** Your instructions **
Provide the number of lines below that include "Zone", without any other words.
┌─ Information given
/-- The parts of the state that a command may change; every other part is as it was. -/
def Instr.touches : Instr → List Zone
  | .powerGoodRise _ => .rtc :: .nvm :: .behavBoot :: .free :: Zone.ofReset
  | .powerGoodFall _ => .rtc :: .nvm :: .free :: Zone.ofReset
  | .logicInputChange _ _ => [.regs]
  | .ctrlWatchdog => .nvm :: Zone.ofReset
  | .lockstepMismatch => [.regs, .inlet, .outlet, .hif, .spawn, .fe, .dio, .can, .canWalk, .gecko]
  | .tcmUncorrectable => [.regs, .inlet, .outlet, .hif, .spawn, .fe, .dio, .can, .canWalk, .gecko]
  | .perstNAssert => [.regs, .latch, .hold, .hif]
  | .linkDown => [.regs, .latch, .hold, .hif]
  | .d3hotEntry => [.regs, .latch, .hold, .hif]
  | .flr => [.regs, .latch, .hold, .hif]
  | .startRun _ _ _ => [.regs, .inlet, .aeA, .aeB, .outlet, .hif, .skink, .spawn, .fe, .dio, .can, .canWalk, .ws, .gecko]
  | .stopRun => [.regs, .tarn, .inlet, .aeA, .aeB, .outlet, .hif, .skink, .spawn, .fe, .dio, .can, .canWalk, .ws, .gecko, .free]
  | .resetNode => .nvm :: Zone.ofReset
  | .commission _ => [.regs, .rtc, .nvm, .gecko, .free]
  | .verifyCfg => [.regs]
  | .acceptSlot => [.regs, .nvm, .gecko]
  | .ssBypass => [.regs]
  | .mgmtFmodeWrite _ => [.regs, .tarn, .outlet, .gecko]
  | .mgmtIntRearm _ => [.regs]
  | .mgmtIntEnWrite _ => [.regs]
  | .registerWrite _ _ => [.regs, .latch, .hold, .tarn, .inlet, .aeA, .aeB, .outlet, .hif, .skink, .spawn, .fe, .dio, .can, .canWalk, .ws, .rtc, .panel, .nvm, .upd, .gecko, .hostRead, .free]
  | .badAccess _ => [.regs, .latch, .outlet, .ws, .rtc, .hostRead]
  | .widePairLoRead _ _ => [.regs, .latch, .outlet, .hif, .spawn, .dio, .ws, .rtc, .gecko, .hostRead]
  | .tarnWindowWrite _ _ => [.regs, .tarn, .gecko]
  | .hifKick _ => [.regs, .hif]
  | .doorbellPoll => [.regs, .hif]
  | .doorbellCompletion _ => [.regs, .inlet, .aeA, .aeB, .outlet, .hif, .skink, .spawn, .fe, .dio, .can, .canWalk, .gecko]
  | .descriptorArrival _ _ => [.regs, .hif]
  | .pagesEnSet => [.regs, .hif]
  | .pagesEnClear => [.regs]
  | .ringEnable _ _ => [.regs, .outlet, .hif, .spawn]
  | .ringDisable _ _ => [.regs, .outlet, .hif, .spawn]
  | .statusPageUpdate => [.hif]
  | .ringModerationTimeout _ => [.regs, .hif]
  | .msixVectorUnmask _ => [.regs]
  | .nop => [.regs, .hif]
  | .unknownOpcode => [.regs, .hif]
  | .completionWrite => [.regs, .hif]
  | .pointWrite _ => [.regs, .inlet, .hif]
  | .pointRead _ => [.regs, .inlet, .aeA, .aeB, .outlet, .hif, .skink, .spawn, .fe, .dio, .can, .canWalk, .gecko]
  | .chandefWrite _ => [.regs, .inlet, .hif]
  | .groupWrite _ => [.regs, .inlet, .hif]
  | .fanoutWrite _ => [.regs, .inlet, .hif]
  | .lintabWrite _ => [.regs, .inlet, .hif]
  | .canfiltWrite _ => [.regs, .inlet, .hif]
  | .cansigWrite _ => [.regs, .inlet, .hif]
  | .ackPoint _ => [.regs, .inlet, .aeA, .aeB, .outlet, .hif, .skink, .spawn, .fe, .dio, .can, .canWalk, .gecko]
  | .shelve _ => [.regs, .inlet, .aeA, .aeB, .outlet, .hif, .skink, .spawn, .fe, .dio, .can, .canWalk, .gecko]
  | .unshelve _ => [.regs, .inlet, .aeA, .aeB, .outlet, .hif, .skink, .spawn, .fe, .dio, .can, .canWalk, .gecko]
  | .forcePoint _ => [.regs, .inlet, .aeA, .aeB, .outlet, .hif, .skink, .spawn, .fe, .dio, .can, .canWalk, .gecko]
  | .ackGroup _ => [.regs, .inlet, .aeA, .aeB, .outlet, .hif, .skink, .spawn, .fe, .dio, .can, .canWalk, .gecko]
  | .callManual _ => [.regs, .inlet, .aeA, .aeB, .outlet, .hif, .skink, .spawn, .fe, .dio, .can, .canWalk, .gecko]
  | .callSilence _ => [.regs, .inlet, .aeA, .aeB, .outlet, .hif, .skink, .spawn, .fe, .dio, .can, .canWalk, .gecko]
  | .deadmanReset _ => [.regs, .inlet, .aeA, .aeB, .outlet, .hif, .skink, .spawn, .fe, .dio, .can, .canWalk, .gecko]
  | .canCancel => [.regs, .hif, .can, .gecko]
  | .canChannelCtl => [.regs, .hif, .can, .gecko]
  | .spawnCtl _ => [.regs, .hif, .spawn]
  | .spawnTrigger => [.regs, .hif, .spawn]
  | .replayStart => [.regs, .inlet, .aeA, .aeB, .outlet, .hif, .skink, .spawn, .fe, .dio, .can, .canWalk, .gecko]
  | .replayStop => [.regs, .inlet, .aeA, .aeB, .outlet, .hif, .skink, .spawn, .dio, .gecko]
  | .updBegin => [.regs, .hif, .nvm, .upd, .gecko]
  | .updStatus _ => [.regs, .hif]
  | .updVerify => [.regs, .hif, .nvm, .upd, .gecko]
  | .updActivate => [.regs, .inlet, .aeA, .aeB, .outlet, .hif, .skink, .fe, .dio, .can, .nvm, .upd, .gecko]
  | .updConfirm => [.regs, .hif, .nvm, .upd, .gecko, .free]
  | .updAbandon => .nvm :: Zone.ofReset
  | .quotaSet => [.regs, .hif, .can, .nvm]
  | .elasticSplitApply => [.hif]
  | .engineCtl => [.regs, .inlet, .aeA, .aeB, .outlet, .hif, .skink, .spawn, .fe, .dio, .can, .canWalk, .gecko]
  | .trendCtl => [.regs, .tarn, .inlet, .outlet, .hif, .gecko]
  | .dioWrite => [.regs, .hif, .dio]
  | .panelFlip _ => [.regs, .tarn, .hif, .panel, .gecko]
  | .timeAdj _ => [.regs, .hif, .spawn, .dio, .ws, .gecko]
  | .recordAdmission => [.regs, .inlet, .aeA, .aeB, .outlet, .hif, .skink, .spawn, .fe, .dio, .can, .canWalk, .gecko]
  | .evalSample _ => [.regs, .inlet, .aeA, .aeB, .outlet, .hif, .skink, .spawn, .fe, .dio, .can, .canWalk, .gecko]
  | .evalDiChange _ => [.regs, .inlet, .aeA, .aeB, .outlet, .hif, .skink, .spawn, .fe, .dio, .can, .canWalk, .gecko]
  | .evalCount _ => [.regs, .inlet, .aeA, .aeB, .outlet, .hif, .skink, .spawn, .fe, .dio, .can, .canWalk, .gecko]
  | .evalCanFrame _ => [.regs, .inlet, .aeA, .aeB, .outlet, .hif, .skink, .spawn, .fe, .dio, .can, .canWalk, .gecko]
  | .evalTick _ => [.regs, .inlet, .aeA, .aeB, .outlet, .hif, .skink, .spawn, .fe, .dio, .can, .canWalk, .gecko, .free]
  | .delayExpiry _ _ => [.regs, .inlet, .aeA, .aeB, .outlet, .hif, .skink, .spawn, .fe, .dio, .can, .canWalk, .gecko]
  | .rateEvaluation _ _ => [.regs, .inlet, .aeA, .aeB, .outlet, .hif, .skink, .spawn, .fe, .dio, .can, .canWalk, .gecko]
  | .blockDelayExpiry _ _ => [.regs, .inlet, .aeA, .aeB, .outlet, .hif, .skink, .spawn, .fe, .dio, .can, .canWalk, .gecko]
  | .shelveExpiry _ _ => [.regs, .inlet, .aeA, .aeB, .outlet, .hif, .skink, .spawn, .fe, .dio, .can, .canWalk, .gecko]
  | .groupBlockExpiry _ _ => [.regs, .inlet, .aeA, .aeB, .outlet, .hif, .skink, .spawn, .fe, .dio, .can, .canWalk, .gecko]
  | .floodWindowClose _ _ => [.regs, .inlet, .aeA, .aeB, .outlet, .hif, .skink, .spawn, .fe, .dio, .can, .canWalk, .gecko]
  | .callTimeout _ _ => [.regs, .inlet, .aeA, .aeB, .outlet, .hif, .skink, .spawn, .fe, .dio, .can, .canWalk, .gecko]
  | .callFrameRepeat _ _ => [.regs, .inlet, .aeA, .aeB, .outlet, .hif, .skink, .spawn, .fe, .dio, .can, .canWalk, .gecko]
  | .deadmanWarn _ _ => [.regs, .inlet, .aeA, .aeB, .outlet, .hif, .skink, .spawn, .fe, .dio, .can, .canWalk, .gecko]
  | .deadmanExpiry _ _ => [.regs, .inlet, .aeA, .aeB, .outlet, .hif, .skink, .spawn, .fe, .dio, .can, .canWalk, .gecko]
  | .sealPeriodExpiry _ => [.regs, .inlet, .aeA, .aeB, .outlet, .hif, .skink, .spawn, .fe, .dio, .can, .canWalk, .gecko]
  | .healthPeriodExpiry _ => [.regs, .inlet, .aeA, .aeB, .outlet, .hif, .skink, .spawn, .fe, .dio, .can, .canWalk, .gecko]
  | .configBarrier => [.regs, .tarn, .inlet, .aeA, .aeB, .outlet, .hif, .skink, .spawn, .fe, .dio, .can, .canWalk, .gecko]
  | .evalSourceGap _ => [.regs, .inlet, .aeA, .aeB, .outlet, .hif, .skink, .spawn, .fe, .dio, .can, .canWalk, .gecko]
  | .evalSnapshotMark _ => [.regs, .inlet, .aeA, .aeB, .outlet, .hif, .skink, .spawn, .fe, .dio, .can, .canWalk, .gecko]
  | .evalSealRequest _ => [.regs, .inlet, .aeA, .aeB, .outlet, .hif, .skink, .spawn, .fe, .dio, .can, .canWalk, .gecko]
  | .evalEccFault => [.regs, .inlet, .aeA, .aeB, .outlet, .hif, .spawn, .gecko]
  | .evalResyncStatus _ => [.regs, .inlet, .aeA, .aeB, .outlet, .hif, .skink, .spawn, .fe, .dio, .can, .canWalk, .gecko]
  | .evalResyncCopy _ => [.regs, .inlet, .aeA, .aeB, .outlet, .hif, .skink, .spawn, .fe, .dio, .can, .canWalk, .gecko]
  | .evalAudit _ => [.regs, .inlet, .aeA, .aeB, .outlet, .hif, .skink, .spawn, .fe, .dio, .can, .canWalk, .gecko]
  | .evalDiverge _ => [.regs, .inlet, .aeA, .aeB, .outlet, .hif, .skink, .spawn, .fe, .dio, .can, .canWalk, .gecko]
  | .evalRepair _ => [.regs, .inlet, .aeA, .aeB, .outlet, .hif, .skink, .spawn, .fe, .dio, .can, .canWalk, .gecko]
  | .eventCopyArrival _ => [.regs, .inlet, .aeA, .aeB, .outlet, .hif, .skink, .spawn, .fe, .dio, .can, .canWalk, .gecko]
  | .mergeWaitExpiry => [.regs, .inlet, .aeA, .aeB, .outlet, .hif, .skink, .spawn, .fe, .dio, .can, .canWalk, .gecko]
  | .eventDelivery _ => [.regs, .outlet, .hif]
  | .publicationDatagram => [.regs, .outlet, .ws]
  | .canPublication => [.regs, .outlet, .can]
  | .trendSample _ _ => [.regs, .tarn, .outlet, .hif, .spawn, .dio, .ws, .gecko]
  | .legEvtW0Read => [.outlet, .hostRead]
  | .legEvtW3Read => [.outlet, .hostRead]
  | .legFlush => [.regs, .outlet]
  | .engineFailure _ _ => [.regs, .inlet, .aeA, .aeB, .outlet, .hif, .skink, .spawn, .fe, .dio, .can, .canWalk, .gecko]
  | .tickStall _ => [.regs, .inlet, .aeA, .aeB, .outlet, .hif, .skink, .spawn, .fe, .dio, .can, .canWalk, .gecko]
  | .holdGrant => [.regs, .inlet, .aeA, .aeB, .skink, .gecko]
  | .engineReturnTest _ _ => [.regs, .inlet, .aeA, .aeB, .skink, .gecko]
  | .stateCopyComplete _ => [.regs, .inlet, .aeA, .aeB, .outlet, .skink, .gecko]
  | .returnHoldoffExpiry _ => [.regs, .inlet, .aeA, .aeB, .gecko]
  | .takeBack => [.regs, .inlet, .aeA, .aeB, .skink, .gecko]
  | .auditOffer => [.regs, .inlet, .skink, .gecko]
  | .auditCompare => [.regs, .inlet, .aeA, .aeB, .skink, .gecko]
  | .divergeResolution => [.regs, .inlet, .aeA, .aeB, .outlet, .hif, .skink, .spawn, .fe, .dio, .can, .canWalk, .gecko]
  | .aeInject _ _ => [.regs, .inlet, .aeA, .aeB, .outlet, .hif, .skink, .spawn, .fe, .dio, .can, .canWalk, .gecko]
  | .intlkInChange _ => [.regs, .skink]
  | .pairClaim => [.regs, .skink]
  | .pairRelease => [.regs, .skink, .dio]
  | .pairSenseChange _ => [.regs, .skink]
  | .tickGeneration => [.regs, .inlet, .hif, .spawn, .dio, .ws, .gecko]
  | .snapshotMarkOffer => [.regs, .inlet, .spawn, .gecko]
  | .snapshotCopyComplete => [.spawn]
  | .snapTimeout => [.regs, .hif, .spawn]
  | .spawnOutBufferWrite _ => [.regs, .hif, .spawn]
  | .checkpoint => [.regs, .spawn, .gecko]
  | .windowFreeze => [.regs, .spawn]
  | .replayBuffer _ => [.regs, .tarn, .inlet, .aeA, .aeB, .outlet, .hif, .spawn, .gecko]
  | .replayCheckpointCompare => [.regs, .tarn, .inlet, .aeA, .aeB, .outlet, .hif, .skink, .spawn, .fe, .dio, .can, .canWalk, .gecko]
  | .replayDone => [.regs]
  | .laneSlotStart _ => [.regs, .fe]
  | .laneSlotEnd _ _ _ => [.regs, .inlet, .hif, .spawn, .fe, .dio, .ws, .gecko, .free]
  | .calSlotDue _ => [.fe]
  | .calSlotEnd _ _ => [.regs, .fe]
  | .laneDrained _ => [.regs, .inlet, .fe, .gecko]
  | .clampEventStart _ => [.regs, .fe]
  | .clampEventEnd _ => [.regs]
  | .burdenShuntOpen _ => [.regs]
  | .burdenShuntReclose _ => [.regs]
  | .biasCurrentLimit _ _ => [.regs]
  | .xpCheck _ => [.regs]
  | .dioWindowEnd _ _ _ _ => [.regs, .inlet, .hif, .spawn, .dio, .ws, .gecko]
  | .counterEdge _ => [.dio]
  | .countPeriodExpiry _ _ _ => [.regs, .inlet, .hif, .spawn, .dio, .ws, .gecko]
  | .newtRefresh _ _ => [.regs, .skink, .dio]
  | .watchdogExpiry _ => [.regs, .dio]
  | .newtStall _ => [.regs, .dio]
  | .newtRestart _ => [.regs, .inlet, .dio]
  | .faultSet _ _ => [.regs, .dio]
  | .faultClear _ => [.regs, .dio]
  | .fieldReset _ => [.regs, .dio]
  | .fieldSideRestart _ => [.regs, .inlet, .dio]
  | .thermalShutdownRetry _ _ => [.dio]
  | .canFrameReceived _ _ _ => [.regs, .inlet, .hif, .spawn, .dio, .can, .canWalk, .ws, .gecko, .free]
  | .protocolException _ => [.regs]
  | .canBusError _ _ => [.regs, .hif, .can, .gecko, .free]
  | .filterWalk => [.regs, .inlet, .hif, .can, .canWalk, .gecko]
  | .canTxEntryTaken _ => [.regs, .hif, .can, .gecko]
  | .txAttemptStart _ _ => [.regs, .hif, .spawn, .dio, .can, .ws, .gecko]
  | .txAttemptEnd _ _ _ => [.regs, .hif, .spawn, .dio, .can, .ws, .gecko, .free]
  | .integrationComplete _ => [.regs]
  | .busOffRecoveryComplete _ => [.regs, .can]
  | .timeSwitch => [.regs, .hif, .spawn, .dio, .ws, .gecko]
  | .ptpSyncReceived _ _ _ => [.regs, .hif, .spawn, .dio, .ws, .gecko, .free]
  | .ptpDelayRespReceived _ _ => [.regs, .spawn, .ws, .free]
  | .ptpAnnounceReceived _ _ => [.regs, .hif, .spawn, .dio, .ws, .gecko]
  | .delayReqSend _ => [.regs, .hif, .spawn, .dio, .ws, .gecko]
  | .masterLoss => [.regs, .ws]
  | .acquireTimeout => [.regs, .spawn, .ws]
  | .hostTimeout => [.ws]
  | .ethFrameReceived _ _ _ => [.regs, .hif, .spawn, .dio, .ws, .gecko]
  | .ethTxFrame _ _ => [.regs, .hif, .spawn, .dio, .ws, .gecko]
  | .ethTxTimestamp _ _ => [.regs, .hif, .spawn, .dio, .ws, .gecko]
  | .ethLinkChange _ _ _ => [.regs]
  | .ptpTxtsW0Read _ => [.ws, .hostRead]
  | .ptpTxtsTimeHiRead _ => [.ws, .hostRead]
  | .tmoPulseStart _ _ => [.regs, .hif, .spawn, .dio, .ws, .gecko]
  | .tmoPulseEnd _ _ => [.regs, .hif, .spawn, .dio, .ws, .gecko]
  | .rtcSet _ => [.regs, .rtc, .free]
  | .rtcCommit => [.regs, .rtc, .free]
  | .swoClear => [.regs]
  | .rtcShift _ _ => [.regs, .rtc, .free]
  | .shiftDone _ => [.regs, .rtc, .free]
  | .dstForward => [.regs, .rtc]
  | .dstBack => [.regs, .rtc]
  | .localTimeApply _ => [.regs, .rtc, .free]
  | .alarmArm _ _ => [.regs, .rtc, .free]
  | .alarmDisarm _ => [.regs]
  | .rtcAlarmFire _ => [.regs, .rtc, .free]
  | .wakeEnable _ => [.regs, .rtc]
  | .rtcWake _ => [.regs, .rtc, .free]
  | .rtcFracRead _ => [.regs, .rtc, .hostRead, .free]
  | .rtcSecHiRead _ => [.regs, .rtc, .hostRead, .free]
  | .shadowFreezeTimeout _ => [.rtc]
  | .legRtcSecRead _ => [.regs, .rtc, .hostRead, .free]
  | .legRtcYearRead _ => [.regs, .rtc, .hostRead, .free]
  | .legRtcSet => [.regs, .rtc]
  | .rtcTrickleWrite _ => [.regs, .rtc]
  | .cellTypeHigh => [.regs, .rtc]
  | .oscStop => [.regs, .latch, .hold, .rtc]
  | .legPtWrite => [.regs, .tarn, .gecko]
  | .legPtRead => [.regs]
  | .panelFrameBoundary => [.regs, .hif, .panel]
  | .panelTempUpdate _ => [.regs, .panel, .free]
  | .vppFault => [.regs, .panel]
  | .vppRetry => [.panel]
  | .alarmListRedraw _ => [.regs, .tarn, .rtc, .panel, .gecko, .free]
  | .burnInShift => [.panel]
  | .pnlSenseChange _ => [.regs, .panel]
  | .updPieceReceived _ => [.regs, .hif, .upd]
  | .pieceStored _ _ => [.regs, .nvm, .upd]
  | .activationComplete _ => [.regs, .aeA, .aeB, .hif, .spawn, .fe, .dio, .ws, .upd, .gecko]
  | .activationTimeout => .nvm :: Zone.ofReset
  | .trialWarn => [.regs, .upd]
  | .trialTimeout => .nvm :: Zone.ofReset
  | .settingsConversionDone => [.nvm, .upd, .gecko]
  | .settingsConversionFail => .nvm :: Zone.ofReset
  | .keyProgram => [.regs, .nvm]
  | .keyProgrammed => [.regs, .nvm, .upd]
  | .scrubSlot _ => [.regs, .gecko]
  | .tarnCorrectedError _ => [.regs, .gecko]
  | .tarnUncorrectable _ => [.regs, .tarn, .inlet, .aeA, .aeB, .outlet, .hif, .skink, .spawn, .fe, .dio, .can, .canWalk, .gecko]
  | .tcmScrub _ => [.regs, .gecko]
  | .settingsJournalWrite _ => [.regs, .nvm, .gecko]
  | .baseGenerationStart => [.gecko]
  | .baseGenerationDurable => [.regs, .nvm, .gecko, .free]
  | .digestRewrite => [.regs, .nvm, .gecko]
  | .telemetry _ _ => [.regs, .hif, .spawn, .dio, .ws, .gecko]
  | .linkUp _ _ => [.regs, .hif]
  | .commandRateAllowance => [.hif]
└─
** Finished exercise **
9